- WORK ITEM:
The answer is to be an exact copy of the lines below running from the line with "s.waits u = true)" down to the line with "in order. -/", both ends included, and nothing more.

┌────────

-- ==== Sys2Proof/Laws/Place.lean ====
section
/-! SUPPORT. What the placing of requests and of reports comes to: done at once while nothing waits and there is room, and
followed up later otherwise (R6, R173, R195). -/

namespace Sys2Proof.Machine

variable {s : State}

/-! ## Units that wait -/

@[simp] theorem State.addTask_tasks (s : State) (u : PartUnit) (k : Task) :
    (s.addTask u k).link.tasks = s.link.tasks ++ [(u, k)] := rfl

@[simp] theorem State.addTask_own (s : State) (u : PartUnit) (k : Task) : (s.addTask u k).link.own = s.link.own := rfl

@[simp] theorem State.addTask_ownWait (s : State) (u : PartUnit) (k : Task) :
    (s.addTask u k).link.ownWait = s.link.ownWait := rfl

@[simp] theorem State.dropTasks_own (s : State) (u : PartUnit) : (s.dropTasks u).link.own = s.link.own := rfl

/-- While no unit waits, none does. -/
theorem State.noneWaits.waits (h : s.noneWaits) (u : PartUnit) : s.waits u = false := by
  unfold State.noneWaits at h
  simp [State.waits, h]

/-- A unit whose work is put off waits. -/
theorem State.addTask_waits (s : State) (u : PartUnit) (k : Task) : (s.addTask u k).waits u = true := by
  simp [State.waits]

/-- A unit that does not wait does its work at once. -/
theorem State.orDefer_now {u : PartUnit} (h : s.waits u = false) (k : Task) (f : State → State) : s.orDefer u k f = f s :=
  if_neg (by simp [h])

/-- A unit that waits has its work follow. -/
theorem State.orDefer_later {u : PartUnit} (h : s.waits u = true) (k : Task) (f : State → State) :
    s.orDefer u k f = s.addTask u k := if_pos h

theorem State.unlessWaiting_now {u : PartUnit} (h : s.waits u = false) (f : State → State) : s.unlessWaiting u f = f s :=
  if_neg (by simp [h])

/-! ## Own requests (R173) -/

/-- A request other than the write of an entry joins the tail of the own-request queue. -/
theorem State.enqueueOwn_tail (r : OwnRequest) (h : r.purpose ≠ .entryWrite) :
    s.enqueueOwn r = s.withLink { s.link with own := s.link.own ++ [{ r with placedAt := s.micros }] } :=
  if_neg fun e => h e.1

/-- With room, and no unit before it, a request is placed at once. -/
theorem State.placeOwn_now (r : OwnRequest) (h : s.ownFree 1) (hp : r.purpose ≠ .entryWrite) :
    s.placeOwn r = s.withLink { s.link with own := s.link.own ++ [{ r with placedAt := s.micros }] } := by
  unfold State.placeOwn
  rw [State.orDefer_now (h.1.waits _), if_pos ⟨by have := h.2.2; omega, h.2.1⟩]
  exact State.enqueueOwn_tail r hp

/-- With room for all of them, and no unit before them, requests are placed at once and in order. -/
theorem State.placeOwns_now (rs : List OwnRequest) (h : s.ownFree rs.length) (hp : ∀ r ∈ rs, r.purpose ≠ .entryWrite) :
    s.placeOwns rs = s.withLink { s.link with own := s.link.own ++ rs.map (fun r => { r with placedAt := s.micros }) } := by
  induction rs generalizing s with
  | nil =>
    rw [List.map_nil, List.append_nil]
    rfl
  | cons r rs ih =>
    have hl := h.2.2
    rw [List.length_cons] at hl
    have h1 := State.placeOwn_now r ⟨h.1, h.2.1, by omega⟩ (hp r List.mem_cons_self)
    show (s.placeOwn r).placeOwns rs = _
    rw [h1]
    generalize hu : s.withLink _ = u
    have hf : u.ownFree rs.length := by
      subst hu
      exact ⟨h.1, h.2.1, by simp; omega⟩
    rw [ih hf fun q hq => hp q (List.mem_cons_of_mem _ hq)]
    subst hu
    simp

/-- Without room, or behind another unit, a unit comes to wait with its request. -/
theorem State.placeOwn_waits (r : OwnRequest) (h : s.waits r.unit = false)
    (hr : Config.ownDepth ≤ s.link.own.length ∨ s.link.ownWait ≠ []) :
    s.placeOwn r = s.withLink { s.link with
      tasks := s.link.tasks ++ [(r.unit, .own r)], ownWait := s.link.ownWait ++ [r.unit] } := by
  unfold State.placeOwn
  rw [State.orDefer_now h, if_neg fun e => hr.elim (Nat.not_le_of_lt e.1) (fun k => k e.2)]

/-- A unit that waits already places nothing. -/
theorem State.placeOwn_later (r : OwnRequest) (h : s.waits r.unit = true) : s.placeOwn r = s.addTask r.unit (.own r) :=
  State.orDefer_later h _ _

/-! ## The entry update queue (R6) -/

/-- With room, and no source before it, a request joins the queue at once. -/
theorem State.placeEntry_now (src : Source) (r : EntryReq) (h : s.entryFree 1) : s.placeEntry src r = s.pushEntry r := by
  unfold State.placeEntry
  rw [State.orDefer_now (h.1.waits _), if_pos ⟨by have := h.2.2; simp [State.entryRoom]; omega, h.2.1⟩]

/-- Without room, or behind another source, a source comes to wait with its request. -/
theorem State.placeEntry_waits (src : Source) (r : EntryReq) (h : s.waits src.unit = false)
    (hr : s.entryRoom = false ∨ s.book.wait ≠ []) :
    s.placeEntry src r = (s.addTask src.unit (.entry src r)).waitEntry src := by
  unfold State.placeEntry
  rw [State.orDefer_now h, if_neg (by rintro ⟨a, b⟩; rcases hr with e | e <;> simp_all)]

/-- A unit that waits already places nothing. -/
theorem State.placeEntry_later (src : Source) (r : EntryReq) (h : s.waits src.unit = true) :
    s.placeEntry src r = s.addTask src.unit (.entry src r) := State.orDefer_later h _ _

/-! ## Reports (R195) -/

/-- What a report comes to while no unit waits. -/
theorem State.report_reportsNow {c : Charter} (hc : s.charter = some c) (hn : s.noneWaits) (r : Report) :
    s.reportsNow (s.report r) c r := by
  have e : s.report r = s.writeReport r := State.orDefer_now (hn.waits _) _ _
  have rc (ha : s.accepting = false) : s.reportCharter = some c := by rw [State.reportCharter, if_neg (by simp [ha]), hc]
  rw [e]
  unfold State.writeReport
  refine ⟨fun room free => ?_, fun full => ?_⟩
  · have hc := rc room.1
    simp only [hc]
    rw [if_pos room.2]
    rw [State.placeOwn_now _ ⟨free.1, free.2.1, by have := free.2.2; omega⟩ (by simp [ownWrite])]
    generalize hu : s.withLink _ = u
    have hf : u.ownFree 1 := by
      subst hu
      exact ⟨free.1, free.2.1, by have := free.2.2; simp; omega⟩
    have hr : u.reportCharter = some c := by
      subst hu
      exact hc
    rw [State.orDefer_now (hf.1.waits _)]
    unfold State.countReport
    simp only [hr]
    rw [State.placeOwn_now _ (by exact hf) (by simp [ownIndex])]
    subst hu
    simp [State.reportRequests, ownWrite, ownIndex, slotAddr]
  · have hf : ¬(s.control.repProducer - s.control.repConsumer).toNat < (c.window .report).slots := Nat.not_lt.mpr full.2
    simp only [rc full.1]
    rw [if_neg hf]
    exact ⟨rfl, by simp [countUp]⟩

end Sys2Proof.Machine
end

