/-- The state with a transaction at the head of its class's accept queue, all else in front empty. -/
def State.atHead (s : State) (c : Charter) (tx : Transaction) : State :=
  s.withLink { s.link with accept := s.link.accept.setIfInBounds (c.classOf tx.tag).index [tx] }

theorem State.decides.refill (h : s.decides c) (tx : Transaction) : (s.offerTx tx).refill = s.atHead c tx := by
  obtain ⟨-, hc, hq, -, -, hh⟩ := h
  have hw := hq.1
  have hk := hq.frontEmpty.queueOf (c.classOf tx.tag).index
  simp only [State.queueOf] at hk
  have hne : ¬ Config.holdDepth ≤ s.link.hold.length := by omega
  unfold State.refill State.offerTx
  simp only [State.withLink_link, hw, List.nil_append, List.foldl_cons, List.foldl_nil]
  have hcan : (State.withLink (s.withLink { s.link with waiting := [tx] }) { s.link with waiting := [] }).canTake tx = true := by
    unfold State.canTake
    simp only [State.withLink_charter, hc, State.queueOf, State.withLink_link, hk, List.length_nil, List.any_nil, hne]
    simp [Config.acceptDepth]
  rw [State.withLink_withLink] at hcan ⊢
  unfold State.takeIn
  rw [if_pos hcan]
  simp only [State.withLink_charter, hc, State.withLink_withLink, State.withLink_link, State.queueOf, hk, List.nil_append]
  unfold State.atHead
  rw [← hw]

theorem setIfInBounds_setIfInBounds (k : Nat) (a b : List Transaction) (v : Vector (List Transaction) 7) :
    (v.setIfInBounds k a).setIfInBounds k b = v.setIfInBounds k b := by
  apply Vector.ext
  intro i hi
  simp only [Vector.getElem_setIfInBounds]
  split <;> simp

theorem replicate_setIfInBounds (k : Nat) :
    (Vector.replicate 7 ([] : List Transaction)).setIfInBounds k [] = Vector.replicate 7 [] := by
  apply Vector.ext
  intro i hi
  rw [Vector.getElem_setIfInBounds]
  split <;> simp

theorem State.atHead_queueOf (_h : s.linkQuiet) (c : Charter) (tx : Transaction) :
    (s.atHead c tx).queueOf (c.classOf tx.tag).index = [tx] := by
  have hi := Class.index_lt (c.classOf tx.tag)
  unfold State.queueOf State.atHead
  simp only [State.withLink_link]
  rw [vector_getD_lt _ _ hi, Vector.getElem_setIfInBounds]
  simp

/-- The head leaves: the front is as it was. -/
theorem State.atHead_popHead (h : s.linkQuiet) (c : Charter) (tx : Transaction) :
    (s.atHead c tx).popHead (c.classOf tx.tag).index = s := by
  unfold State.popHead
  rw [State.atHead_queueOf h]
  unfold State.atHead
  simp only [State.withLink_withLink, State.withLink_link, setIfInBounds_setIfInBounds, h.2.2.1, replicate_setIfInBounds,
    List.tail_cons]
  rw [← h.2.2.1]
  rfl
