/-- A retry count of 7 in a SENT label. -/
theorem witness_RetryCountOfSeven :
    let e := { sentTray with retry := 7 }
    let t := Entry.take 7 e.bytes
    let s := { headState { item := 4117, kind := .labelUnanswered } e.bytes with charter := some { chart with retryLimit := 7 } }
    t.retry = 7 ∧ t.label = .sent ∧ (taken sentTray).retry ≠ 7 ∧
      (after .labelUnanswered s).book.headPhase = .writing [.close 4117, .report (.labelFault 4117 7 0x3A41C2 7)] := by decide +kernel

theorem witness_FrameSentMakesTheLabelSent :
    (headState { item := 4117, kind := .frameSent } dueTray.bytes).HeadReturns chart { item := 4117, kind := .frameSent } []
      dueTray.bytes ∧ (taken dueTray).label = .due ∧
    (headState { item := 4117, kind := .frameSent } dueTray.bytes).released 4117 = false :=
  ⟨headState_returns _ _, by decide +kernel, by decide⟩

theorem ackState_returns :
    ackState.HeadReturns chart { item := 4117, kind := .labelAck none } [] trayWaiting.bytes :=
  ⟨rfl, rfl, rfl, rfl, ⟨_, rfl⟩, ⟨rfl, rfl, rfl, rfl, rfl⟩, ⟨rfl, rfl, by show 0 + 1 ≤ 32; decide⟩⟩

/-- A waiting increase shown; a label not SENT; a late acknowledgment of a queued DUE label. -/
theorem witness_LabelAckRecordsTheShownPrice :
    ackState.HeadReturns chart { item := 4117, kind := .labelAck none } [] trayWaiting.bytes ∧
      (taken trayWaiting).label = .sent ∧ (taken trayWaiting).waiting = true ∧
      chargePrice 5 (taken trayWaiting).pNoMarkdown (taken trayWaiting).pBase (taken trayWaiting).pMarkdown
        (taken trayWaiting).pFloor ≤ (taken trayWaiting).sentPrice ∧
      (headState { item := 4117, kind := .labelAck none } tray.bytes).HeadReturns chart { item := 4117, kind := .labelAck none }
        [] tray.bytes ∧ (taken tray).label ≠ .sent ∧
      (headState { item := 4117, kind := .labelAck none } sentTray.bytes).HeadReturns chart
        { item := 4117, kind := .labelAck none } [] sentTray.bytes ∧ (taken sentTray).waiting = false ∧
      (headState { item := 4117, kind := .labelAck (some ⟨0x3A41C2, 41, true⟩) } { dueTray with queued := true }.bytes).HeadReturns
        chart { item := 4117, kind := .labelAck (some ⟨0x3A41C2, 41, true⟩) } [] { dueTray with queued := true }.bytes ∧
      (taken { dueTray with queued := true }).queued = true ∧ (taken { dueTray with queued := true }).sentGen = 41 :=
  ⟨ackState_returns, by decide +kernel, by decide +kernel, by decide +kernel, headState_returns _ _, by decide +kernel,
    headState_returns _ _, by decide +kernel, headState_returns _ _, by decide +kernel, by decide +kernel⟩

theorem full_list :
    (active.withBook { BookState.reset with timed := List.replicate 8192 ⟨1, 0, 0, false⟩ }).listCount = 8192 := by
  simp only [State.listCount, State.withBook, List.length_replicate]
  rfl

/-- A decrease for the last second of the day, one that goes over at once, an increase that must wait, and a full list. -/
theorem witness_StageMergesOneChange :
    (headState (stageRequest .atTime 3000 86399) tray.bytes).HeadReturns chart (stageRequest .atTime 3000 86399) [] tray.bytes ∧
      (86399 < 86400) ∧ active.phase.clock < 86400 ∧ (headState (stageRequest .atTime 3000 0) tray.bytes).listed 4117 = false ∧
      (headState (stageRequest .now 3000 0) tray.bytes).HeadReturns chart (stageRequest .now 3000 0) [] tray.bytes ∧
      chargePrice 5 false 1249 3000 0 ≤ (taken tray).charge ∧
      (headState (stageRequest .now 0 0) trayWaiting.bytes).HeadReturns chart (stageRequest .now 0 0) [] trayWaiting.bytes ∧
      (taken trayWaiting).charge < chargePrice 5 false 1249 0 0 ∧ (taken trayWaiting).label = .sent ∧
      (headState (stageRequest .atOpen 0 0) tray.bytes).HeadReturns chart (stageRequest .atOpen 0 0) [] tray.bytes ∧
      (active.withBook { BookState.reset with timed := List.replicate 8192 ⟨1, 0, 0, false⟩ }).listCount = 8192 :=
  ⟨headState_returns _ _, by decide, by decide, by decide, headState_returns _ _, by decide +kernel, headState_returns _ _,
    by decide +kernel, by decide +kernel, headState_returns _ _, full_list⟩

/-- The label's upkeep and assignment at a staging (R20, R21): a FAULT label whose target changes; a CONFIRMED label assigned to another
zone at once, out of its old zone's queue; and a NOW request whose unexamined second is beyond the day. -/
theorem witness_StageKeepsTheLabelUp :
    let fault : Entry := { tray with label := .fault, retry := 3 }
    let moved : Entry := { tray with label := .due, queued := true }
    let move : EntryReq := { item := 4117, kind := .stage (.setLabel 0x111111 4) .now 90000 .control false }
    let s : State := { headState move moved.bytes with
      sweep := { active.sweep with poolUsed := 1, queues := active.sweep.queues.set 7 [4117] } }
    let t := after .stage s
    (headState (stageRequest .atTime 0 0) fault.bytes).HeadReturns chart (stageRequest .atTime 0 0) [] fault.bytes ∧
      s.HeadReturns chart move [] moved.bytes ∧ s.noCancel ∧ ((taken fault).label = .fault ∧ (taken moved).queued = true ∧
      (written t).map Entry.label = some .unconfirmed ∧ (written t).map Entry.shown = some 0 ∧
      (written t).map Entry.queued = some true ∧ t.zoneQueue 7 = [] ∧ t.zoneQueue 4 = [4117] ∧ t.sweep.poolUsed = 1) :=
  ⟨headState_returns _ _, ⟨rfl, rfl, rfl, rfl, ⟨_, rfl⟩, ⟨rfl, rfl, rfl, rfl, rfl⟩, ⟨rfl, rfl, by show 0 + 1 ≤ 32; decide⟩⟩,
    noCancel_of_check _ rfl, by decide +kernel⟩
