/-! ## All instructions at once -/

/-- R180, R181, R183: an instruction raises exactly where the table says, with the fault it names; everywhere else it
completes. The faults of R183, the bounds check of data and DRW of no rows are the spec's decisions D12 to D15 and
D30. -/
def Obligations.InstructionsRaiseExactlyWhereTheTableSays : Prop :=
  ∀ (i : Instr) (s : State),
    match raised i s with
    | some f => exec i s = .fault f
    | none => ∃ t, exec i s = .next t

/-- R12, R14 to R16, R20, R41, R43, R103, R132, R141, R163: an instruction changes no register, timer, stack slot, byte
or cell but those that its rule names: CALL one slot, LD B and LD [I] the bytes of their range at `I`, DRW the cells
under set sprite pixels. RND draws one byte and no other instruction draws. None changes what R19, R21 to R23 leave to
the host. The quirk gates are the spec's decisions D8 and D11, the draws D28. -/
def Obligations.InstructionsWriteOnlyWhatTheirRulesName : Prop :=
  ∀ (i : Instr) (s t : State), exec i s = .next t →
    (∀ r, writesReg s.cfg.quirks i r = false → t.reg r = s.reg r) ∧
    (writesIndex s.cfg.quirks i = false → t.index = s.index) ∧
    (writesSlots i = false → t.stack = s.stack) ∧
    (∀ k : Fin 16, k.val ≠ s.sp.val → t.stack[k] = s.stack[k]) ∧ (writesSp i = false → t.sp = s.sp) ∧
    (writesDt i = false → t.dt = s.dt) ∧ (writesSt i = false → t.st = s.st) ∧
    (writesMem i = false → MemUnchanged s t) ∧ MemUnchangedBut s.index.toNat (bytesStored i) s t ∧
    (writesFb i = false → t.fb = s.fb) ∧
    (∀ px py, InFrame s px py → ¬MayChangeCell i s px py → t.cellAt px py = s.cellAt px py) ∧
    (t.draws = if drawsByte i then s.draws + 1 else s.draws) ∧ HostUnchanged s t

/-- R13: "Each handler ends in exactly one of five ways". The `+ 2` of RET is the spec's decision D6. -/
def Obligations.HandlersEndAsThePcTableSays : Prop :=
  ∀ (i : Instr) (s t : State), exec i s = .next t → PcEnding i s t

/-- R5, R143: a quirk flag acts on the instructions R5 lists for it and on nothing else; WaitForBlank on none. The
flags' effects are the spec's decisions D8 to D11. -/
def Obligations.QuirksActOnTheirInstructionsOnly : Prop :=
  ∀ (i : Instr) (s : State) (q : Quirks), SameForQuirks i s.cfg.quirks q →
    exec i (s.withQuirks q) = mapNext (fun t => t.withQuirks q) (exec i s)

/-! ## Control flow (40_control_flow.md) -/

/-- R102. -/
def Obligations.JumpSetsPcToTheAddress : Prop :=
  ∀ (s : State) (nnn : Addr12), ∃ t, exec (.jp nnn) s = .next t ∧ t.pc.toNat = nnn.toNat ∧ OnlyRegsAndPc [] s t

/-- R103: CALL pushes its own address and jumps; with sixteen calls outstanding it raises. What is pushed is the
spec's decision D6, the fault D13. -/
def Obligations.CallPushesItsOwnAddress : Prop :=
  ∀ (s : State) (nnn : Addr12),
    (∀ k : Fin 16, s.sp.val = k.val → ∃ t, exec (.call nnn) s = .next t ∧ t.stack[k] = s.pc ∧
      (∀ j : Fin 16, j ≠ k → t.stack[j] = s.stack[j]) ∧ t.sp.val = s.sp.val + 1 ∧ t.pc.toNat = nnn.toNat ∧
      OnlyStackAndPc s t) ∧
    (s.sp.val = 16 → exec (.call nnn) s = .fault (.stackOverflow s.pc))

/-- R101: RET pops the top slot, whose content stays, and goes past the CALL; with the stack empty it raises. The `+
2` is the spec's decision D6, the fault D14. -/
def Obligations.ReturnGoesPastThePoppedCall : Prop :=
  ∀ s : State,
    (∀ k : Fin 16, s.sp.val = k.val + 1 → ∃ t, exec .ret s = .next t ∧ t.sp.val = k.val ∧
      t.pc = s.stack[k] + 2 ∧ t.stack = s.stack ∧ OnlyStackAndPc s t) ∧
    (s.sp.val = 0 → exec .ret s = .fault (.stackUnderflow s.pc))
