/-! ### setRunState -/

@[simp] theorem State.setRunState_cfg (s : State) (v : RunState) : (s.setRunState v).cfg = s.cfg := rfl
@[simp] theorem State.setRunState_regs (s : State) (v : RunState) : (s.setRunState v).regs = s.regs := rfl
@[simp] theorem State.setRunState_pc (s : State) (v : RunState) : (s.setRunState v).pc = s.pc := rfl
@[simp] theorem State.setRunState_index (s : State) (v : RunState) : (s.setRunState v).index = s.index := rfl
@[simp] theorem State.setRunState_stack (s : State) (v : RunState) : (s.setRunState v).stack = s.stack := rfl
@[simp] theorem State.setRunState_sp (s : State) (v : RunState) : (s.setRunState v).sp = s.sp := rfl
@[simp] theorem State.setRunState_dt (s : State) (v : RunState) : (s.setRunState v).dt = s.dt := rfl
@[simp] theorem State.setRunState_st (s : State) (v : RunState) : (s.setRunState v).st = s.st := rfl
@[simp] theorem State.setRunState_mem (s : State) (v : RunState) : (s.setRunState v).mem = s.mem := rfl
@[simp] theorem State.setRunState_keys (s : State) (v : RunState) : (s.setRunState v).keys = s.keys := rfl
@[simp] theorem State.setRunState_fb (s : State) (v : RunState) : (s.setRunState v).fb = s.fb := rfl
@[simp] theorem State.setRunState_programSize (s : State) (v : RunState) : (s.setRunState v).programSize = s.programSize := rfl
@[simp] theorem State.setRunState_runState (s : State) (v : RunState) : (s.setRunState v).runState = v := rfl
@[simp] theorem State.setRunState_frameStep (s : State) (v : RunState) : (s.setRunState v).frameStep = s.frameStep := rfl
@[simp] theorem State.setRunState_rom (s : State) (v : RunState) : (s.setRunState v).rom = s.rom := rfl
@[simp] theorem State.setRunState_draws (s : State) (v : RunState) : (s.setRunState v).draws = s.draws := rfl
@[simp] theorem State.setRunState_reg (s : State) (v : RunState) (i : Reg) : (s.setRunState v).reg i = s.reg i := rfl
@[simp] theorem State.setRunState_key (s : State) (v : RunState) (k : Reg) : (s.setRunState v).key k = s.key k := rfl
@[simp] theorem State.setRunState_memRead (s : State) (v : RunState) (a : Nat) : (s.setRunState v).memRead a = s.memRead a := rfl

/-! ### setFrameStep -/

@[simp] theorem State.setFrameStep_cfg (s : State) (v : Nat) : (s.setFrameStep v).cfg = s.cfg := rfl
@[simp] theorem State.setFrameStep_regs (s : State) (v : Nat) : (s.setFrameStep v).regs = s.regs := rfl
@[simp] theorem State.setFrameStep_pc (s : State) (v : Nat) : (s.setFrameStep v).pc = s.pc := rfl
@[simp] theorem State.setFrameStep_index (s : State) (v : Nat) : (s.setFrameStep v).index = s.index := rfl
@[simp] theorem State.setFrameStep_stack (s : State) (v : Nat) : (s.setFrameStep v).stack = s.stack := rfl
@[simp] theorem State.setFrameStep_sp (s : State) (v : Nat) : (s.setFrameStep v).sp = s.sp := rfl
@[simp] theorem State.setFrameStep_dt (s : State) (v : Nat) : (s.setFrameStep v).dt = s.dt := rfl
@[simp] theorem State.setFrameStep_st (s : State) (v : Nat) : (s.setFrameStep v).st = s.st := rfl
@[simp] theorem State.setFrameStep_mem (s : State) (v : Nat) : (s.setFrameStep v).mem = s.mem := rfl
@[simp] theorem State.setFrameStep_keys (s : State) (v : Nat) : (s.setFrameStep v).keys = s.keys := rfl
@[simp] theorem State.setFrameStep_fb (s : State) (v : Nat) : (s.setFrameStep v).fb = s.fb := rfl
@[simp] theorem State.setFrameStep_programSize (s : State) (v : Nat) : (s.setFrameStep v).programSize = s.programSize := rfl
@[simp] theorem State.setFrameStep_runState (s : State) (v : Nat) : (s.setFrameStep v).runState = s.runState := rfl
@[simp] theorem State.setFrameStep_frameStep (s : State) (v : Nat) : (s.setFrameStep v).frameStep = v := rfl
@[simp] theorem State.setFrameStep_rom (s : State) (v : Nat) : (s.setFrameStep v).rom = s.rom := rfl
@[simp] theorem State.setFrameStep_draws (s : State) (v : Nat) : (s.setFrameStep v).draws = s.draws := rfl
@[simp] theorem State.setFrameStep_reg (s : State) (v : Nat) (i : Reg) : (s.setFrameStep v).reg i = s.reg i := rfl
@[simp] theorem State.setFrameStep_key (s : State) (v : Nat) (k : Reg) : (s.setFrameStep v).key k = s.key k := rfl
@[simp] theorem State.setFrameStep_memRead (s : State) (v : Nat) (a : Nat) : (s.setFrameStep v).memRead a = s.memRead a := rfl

└────────

- ANSWER TO THE EXERCISE:
theorem State.orDefer_later {u : PartUnit} (h : s.waits u = true) (k : Task) (f : State → State) :
    s.orDefer u k f = s.addTask u k := if_pos h

theorem State.unlessWaiting_now {u : PartUnit} (h : s.waits u = false) (f : State → State) : s.unlessWaiting u f = f s :=
  if_neg (by simp [h])

/-! ## Own requests (R173) -/

/-- A request other than the write of an entry joins the tail of the own-request queue. -/
theorem State.enqueueOwn_tail (r : OwnRequest) (h : r.purpose ≠ .entryWrite) :
    s.enqueueOwn r = s.withLink { s.link with own := s.link.own ++ [{ r with placedAt := s.micros }] } :=
  if_neg fun e => h e.1

/-- With room, and no unit before it, a request is placed at once. -/
theorem State.placeOwn_now (r : OwnRequest) (h : s.ownFree 1) (hp : r.purpose ≠ .entryWrite) :
    s.placeOwn r = s.withLink { s.link with own := s.link.own ++ [{ r with placedAt := s.micros }] } := by
  unfold State.placeOwn
  rw [State.orDefer_now (h.1.waits _), if_pos ⟨by have := h.2.2; omega, h.2.1⟩]
  exact State.enqueueOwn_tail r hp

/-- With room for all of them, and no unit before them, requests are placed at once and in order. -/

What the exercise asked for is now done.